__Supplied data__

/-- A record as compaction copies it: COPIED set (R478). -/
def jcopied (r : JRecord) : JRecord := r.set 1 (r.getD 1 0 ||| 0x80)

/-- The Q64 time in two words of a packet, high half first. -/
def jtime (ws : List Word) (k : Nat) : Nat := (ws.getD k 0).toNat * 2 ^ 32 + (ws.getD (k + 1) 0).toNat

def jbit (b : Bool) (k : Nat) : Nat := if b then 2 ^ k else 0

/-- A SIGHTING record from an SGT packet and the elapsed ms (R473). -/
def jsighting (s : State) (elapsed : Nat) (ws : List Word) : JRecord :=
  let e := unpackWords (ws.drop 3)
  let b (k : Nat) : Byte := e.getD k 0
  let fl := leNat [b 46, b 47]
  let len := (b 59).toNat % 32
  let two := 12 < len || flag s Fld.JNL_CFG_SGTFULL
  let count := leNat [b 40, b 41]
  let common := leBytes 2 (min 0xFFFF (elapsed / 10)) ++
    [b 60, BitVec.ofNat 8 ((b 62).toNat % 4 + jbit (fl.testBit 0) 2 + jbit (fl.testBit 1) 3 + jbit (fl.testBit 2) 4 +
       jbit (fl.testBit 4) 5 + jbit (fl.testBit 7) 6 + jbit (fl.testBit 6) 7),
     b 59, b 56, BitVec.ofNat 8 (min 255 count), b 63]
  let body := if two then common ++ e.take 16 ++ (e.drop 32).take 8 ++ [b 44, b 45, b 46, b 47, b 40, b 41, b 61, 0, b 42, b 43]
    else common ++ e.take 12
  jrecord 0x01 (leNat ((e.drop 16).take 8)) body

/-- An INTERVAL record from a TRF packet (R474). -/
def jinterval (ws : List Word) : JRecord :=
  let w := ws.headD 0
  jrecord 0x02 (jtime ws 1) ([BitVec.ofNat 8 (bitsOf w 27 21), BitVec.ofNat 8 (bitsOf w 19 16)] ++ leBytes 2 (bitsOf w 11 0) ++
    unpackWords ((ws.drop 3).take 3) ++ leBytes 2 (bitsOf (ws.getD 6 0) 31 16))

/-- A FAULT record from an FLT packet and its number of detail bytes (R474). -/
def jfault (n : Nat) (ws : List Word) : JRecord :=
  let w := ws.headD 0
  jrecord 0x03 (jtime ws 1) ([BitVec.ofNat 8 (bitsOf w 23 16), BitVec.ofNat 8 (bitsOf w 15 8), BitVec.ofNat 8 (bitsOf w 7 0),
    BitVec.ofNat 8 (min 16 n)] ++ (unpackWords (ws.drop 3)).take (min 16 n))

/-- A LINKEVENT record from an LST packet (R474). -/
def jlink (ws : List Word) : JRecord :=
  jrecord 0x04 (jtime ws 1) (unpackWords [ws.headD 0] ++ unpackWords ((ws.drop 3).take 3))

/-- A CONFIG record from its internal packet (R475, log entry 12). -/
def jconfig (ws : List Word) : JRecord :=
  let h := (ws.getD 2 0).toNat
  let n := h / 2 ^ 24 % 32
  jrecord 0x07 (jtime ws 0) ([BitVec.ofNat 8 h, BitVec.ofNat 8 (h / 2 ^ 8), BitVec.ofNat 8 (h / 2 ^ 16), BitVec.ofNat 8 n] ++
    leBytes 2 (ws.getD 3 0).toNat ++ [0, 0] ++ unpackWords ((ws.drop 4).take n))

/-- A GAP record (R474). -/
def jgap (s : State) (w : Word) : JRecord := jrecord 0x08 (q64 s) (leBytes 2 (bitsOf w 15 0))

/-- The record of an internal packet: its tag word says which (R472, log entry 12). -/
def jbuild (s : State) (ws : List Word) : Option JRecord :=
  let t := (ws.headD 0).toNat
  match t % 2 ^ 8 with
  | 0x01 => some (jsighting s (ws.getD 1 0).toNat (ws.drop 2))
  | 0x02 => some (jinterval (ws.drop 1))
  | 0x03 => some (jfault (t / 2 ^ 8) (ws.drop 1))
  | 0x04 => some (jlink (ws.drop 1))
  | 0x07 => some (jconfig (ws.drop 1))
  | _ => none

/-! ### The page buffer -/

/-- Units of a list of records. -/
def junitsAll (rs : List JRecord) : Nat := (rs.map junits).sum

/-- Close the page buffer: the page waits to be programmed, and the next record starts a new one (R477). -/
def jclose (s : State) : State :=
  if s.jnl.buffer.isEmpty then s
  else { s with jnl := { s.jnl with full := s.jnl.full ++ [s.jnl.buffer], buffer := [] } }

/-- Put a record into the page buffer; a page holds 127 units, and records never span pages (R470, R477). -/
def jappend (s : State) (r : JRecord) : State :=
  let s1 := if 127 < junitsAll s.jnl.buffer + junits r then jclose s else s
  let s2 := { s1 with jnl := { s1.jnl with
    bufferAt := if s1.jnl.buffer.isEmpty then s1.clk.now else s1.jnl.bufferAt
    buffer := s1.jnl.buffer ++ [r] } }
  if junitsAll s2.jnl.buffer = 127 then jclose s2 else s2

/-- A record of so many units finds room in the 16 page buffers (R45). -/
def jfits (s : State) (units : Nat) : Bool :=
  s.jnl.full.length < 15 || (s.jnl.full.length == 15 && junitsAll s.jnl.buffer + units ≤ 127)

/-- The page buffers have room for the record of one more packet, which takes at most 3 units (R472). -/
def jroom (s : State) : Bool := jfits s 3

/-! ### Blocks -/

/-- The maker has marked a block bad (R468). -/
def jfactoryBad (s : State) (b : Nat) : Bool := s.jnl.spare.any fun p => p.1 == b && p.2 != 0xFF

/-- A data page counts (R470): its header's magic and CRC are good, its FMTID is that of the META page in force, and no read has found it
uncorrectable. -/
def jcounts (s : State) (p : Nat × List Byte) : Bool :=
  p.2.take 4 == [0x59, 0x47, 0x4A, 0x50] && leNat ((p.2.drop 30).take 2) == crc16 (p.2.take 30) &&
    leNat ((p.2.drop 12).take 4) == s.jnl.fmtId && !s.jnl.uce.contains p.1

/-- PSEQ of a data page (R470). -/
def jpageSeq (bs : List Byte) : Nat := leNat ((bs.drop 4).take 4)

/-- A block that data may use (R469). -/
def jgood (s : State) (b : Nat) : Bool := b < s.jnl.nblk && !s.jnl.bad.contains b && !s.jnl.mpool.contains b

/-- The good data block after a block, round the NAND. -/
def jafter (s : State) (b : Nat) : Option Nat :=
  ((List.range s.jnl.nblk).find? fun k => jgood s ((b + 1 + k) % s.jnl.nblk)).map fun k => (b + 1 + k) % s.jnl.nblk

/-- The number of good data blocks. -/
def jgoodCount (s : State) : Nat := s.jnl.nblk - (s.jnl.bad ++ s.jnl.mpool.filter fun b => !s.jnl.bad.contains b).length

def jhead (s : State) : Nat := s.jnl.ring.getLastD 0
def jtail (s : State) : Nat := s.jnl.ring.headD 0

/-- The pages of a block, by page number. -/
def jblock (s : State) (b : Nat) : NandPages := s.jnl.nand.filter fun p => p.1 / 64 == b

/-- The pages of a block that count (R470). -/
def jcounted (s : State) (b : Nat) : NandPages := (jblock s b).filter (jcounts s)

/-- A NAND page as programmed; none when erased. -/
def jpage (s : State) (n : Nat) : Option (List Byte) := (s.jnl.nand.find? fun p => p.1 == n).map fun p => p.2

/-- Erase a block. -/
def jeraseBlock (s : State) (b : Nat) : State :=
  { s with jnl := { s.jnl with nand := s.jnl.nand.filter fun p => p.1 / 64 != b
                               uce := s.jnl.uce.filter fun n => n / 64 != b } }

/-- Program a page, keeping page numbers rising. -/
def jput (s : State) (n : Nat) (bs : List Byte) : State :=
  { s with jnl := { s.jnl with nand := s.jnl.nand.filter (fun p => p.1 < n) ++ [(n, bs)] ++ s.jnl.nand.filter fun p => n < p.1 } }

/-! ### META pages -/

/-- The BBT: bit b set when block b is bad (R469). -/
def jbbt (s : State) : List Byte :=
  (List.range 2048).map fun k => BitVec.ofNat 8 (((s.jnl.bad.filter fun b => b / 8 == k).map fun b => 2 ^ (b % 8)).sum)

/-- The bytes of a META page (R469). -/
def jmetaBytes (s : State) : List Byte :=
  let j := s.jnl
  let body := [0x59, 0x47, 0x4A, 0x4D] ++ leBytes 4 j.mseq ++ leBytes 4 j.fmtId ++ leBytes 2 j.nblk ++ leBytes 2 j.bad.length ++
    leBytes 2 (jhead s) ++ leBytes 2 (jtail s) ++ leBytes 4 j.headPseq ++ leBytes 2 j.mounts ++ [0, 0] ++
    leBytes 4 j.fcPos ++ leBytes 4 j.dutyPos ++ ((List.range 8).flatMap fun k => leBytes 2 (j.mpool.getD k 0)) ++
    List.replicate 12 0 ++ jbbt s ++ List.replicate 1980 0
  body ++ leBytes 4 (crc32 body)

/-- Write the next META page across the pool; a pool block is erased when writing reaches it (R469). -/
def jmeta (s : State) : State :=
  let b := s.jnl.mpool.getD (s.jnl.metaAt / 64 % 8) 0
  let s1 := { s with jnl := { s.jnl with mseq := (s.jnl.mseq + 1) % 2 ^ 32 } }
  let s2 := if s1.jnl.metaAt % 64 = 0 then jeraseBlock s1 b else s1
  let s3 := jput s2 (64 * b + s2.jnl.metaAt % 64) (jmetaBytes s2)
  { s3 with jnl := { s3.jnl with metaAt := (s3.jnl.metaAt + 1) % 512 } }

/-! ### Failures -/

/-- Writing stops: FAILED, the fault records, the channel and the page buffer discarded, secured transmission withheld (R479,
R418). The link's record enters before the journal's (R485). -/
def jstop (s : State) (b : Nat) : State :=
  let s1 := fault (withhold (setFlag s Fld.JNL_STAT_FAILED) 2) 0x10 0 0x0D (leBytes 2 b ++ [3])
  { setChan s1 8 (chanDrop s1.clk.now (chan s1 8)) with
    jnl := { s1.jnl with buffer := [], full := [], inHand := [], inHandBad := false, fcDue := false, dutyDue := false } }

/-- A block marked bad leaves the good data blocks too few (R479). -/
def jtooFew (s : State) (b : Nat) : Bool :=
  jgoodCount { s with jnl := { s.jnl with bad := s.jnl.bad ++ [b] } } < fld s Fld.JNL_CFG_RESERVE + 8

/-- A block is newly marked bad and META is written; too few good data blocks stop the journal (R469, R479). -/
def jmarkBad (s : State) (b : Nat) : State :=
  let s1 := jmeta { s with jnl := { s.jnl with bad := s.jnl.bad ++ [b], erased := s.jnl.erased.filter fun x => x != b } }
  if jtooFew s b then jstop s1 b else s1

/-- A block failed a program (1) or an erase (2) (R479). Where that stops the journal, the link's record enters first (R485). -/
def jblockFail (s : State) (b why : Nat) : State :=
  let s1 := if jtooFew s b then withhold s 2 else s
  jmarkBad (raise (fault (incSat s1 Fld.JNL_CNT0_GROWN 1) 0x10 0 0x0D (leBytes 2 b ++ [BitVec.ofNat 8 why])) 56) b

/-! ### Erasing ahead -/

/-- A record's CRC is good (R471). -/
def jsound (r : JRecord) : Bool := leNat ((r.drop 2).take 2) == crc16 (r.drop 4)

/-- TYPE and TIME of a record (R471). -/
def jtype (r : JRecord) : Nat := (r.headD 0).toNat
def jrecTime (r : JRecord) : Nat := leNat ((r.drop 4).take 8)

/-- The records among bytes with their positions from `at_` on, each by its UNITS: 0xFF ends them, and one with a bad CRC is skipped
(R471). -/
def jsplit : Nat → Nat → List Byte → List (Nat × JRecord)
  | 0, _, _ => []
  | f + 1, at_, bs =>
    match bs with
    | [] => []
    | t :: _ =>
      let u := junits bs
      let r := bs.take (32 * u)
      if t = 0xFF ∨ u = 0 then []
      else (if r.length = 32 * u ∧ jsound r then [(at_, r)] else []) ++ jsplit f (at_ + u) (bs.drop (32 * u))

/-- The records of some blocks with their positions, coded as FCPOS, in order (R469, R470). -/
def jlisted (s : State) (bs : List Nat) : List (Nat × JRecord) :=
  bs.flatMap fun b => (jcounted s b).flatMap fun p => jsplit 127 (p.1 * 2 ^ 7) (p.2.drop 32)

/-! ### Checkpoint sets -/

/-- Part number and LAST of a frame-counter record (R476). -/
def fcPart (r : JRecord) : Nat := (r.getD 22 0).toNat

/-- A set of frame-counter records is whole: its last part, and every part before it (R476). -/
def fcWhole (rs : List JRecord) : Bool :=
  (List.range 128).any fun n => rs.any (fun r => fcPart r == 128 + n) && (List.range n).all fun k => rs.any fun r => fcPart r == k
...
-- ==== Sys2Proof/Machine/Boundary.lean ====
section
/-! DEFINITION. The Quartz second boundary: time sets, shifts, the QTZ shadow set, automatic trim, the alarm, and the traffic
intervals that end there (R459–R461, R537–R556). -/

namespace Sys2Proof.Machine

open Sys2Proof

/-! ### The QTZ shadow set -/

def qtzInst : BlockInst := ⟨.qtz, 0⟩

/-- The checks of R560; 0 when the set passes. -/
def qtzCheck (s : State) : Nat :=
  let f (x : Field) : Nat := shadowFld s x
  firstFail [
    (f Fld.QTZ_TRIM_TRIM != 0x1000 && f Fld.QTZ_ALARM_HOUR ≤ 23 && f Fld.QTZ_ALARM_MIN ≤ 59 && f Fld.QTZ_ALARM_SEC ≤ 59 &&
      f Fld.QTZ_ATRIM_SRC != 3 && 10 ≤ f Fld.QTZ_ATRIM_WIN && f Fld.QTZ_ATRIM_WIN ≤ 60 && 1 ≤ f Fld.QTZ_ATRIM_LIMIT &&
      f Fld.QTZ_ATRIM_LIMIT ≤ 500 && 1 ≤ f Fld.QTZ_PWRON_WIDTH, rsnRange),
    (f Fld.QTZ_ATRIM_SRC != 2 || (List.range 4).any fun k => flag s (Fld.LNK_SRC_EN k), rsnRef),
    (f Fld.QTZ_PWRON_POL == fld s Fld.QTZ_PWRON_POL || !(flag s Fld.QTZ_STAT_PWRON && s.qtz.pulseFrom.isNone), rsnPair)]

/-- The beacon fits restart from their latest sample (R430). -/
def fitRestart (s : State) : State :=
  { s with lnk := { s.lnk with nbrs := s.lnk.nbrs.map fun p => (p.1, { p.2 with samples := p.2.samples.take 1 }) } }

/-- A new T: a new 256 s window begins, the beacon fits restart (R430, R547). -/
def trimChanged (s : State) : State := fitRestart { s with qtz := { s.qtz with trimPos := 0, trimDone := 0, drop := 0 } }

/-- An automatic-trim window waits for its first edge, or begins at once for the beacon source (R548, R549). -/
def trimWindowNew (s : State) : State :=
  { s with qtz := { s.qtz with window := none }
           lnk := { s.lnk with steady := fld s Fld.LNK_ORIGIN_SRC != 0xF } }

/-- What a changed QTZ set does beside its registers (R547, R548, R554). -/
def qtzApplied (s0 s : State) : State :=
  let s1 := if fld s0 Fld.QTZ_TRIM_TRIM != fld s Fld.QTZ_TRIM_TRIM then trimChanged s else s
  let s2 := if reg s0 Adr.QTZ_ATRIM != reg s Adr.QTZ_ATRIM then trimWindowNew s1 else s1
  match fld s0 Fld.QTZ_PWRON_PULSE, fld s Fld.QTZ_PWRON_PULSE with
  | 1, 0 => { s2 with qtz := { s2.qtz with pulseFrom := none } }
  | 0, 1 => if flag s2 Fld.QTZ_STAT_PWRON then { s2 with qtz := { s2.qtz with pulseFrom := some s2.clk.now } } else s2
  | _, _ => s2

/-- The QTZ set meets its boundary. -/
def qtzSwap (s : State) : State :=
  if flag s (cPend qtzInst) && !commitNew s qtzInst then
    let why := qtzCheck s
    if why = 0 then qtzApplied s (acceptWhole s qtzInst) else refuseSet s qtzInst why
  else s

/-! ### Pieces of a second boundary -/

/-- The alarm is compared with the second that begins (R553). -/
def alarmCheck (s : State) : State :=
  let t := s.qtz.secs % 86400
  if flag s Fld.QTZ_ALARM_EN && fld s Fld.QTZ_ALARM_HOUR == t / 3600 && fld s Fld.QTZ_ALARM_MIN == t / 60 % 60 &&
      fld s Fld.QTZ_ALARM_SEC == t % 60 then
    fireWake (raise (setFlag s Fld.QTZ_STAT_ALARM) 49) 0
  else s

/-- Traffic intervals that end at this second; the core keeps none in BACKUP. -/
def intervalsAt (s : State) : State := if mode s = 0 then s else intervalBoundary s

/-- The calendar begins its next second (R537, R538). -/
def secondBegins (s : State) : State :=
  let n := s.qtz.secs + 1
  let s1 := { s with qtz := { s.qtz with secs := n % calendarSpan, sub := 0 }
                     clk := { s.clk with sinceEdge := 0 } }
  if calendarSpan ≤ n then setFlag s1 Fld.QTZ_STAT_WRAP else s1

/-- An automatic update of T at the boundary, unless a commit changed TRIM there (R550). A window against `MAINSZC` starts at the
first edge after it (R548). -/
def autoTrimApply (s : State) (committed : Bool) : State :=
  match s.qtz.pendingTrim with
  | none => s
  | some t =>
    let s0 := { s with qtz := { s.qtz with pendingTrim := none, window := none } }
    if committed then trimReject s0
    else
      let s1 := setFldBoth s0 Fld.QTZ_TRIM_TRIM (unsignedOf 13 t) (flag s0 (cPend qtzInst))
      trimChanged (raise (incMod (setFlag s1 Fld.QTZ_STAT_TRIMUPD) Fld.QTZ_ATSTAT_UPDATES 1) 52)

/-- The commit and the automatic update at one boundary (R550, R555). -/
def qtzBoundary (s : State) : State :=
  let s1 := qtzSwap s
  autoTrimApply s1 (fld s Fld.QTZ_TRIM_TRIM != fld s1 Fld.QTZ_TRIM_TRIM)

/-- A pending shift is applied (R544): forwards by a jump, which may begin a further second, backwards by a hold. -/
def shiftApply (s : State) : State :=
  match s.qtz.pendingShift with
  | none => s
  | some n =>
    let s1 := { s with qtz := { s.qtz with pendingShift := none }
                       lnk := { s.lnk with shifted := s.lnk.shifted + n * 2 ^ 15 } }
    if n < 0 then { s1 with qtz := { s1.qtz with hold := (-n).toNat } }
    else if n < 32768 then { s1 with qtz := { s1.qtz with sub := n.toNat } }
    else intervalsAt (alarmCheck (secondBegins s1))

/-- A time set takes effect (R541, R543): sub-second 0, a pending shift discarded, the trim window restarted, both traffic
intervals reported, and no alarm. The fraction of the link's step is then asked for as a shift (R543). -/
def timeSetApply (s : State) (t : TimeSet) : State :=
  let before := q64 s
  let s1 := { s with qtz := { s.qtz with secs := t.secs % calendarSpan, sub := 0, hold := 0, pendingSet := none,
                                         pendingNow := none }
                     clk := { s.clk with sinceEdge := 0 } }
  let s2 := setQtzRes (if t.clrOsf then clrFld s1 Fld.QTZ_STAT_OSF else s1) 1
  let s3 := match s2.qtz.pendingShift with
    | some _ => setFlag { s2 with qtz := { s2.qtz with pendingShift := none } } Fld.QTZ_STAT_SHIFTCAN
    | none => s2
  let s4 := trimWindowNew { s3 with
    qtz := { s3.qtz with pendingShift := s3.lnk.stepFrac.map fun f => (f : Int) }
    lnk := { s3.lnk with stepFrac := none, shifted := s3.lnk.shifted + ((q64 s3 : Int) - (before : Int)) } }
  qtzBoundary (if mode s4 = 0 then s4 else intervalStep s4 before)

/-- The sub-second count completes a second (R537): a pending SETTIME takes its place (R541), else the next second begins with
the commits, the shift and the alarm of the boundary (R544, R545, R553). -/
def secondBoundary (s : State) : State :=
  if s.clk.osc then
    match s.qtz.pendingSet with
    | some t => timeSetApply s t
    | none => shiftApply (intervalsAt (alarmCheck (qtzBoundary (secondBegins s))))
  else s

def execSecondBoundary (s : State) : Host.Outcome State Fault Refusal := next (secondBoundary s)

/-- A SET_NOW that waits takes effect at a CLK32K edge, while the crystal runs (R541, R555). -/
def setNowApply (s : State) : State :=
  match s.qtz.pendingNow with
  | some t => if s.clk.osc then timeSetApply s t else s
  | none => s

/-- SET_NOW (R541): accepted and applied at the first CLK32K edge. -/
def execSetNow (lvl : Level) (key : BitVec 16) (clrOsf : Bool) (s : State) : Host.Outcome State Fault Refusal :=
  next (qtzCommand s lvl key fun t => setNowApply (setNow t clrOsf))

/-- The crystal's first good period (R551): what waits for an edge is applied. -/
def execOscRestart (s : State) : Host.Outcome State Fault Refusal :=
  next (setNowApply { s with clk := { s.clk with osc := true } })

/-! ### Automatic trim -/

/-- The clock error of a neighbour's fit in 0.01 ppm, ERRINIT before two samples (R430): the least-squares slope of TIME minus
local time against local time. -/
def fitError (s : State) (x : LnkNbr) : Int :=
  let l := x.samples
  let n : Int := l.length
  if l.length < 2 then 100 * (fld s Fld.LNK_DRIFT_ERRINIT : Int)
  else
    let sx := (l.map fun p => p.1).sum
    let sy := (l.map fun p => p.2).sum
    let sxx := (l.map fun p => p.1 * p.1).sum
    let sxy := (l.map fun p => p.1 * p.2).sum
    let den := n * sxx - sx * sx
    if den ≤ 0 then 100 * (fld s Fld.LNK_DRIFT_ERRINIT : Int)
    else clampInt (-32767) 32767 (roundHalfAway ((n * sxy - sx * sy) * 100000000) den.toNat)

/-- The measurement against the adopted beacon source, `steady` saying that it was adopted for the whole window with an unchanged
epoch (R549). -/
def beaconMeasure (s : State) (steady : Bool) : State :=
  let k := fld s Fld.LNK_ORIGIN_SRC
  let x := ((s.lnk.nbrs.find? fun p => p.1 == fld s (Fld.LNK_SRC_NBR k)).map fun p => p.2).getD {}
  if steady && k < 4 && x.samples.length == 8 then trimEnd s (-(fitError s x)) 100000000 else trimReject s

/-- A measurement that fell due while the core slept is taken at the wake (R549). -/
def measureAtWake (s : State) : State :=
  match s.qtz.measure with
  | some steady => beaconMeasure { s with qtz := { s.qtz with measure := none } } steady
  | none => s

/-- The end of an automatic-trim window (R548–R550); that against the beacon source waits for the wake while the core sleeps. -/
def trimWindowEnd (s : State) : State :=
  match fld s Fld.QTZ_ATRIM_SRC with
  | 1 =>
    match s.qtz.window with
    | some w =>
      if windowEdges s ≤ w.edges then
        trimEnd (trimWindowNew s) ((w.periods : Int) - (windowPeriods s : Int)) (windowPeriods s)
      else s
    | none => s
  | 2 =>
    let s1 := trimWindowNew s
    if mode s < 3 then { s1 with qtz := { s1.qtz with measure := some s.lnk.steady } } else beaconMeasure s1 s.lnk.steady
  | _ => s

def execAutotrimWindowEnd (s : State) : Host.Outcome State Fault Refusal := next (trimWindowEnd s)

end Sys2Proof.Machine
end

__Required action__
Out of the records above, pull each line containing the word "mpool".

__Solution for this exercise__
def jgood (s : State) (b : Nat) : Bool := b < s.jnl.nblk && !s.jnl.bad.contains b && !s.jnl.mpool.contains b
def jgoodCount (s : State) : Nat := s.jnl.nblk - (s.jnl.bad ++ s.jnl.mpool.filter fun b => !s.jnl.bad.contains b).length
    leBytes 4 j.fcPos ++ leBytes 4 j.dutyPos ++ ((List.range 8).flatMap fun k => leBytes 2 (j.mpool.getD k 0)) ++
  let b := s.jnl.mpool.getD (s.jnl.metaAt / 64 % 8) 0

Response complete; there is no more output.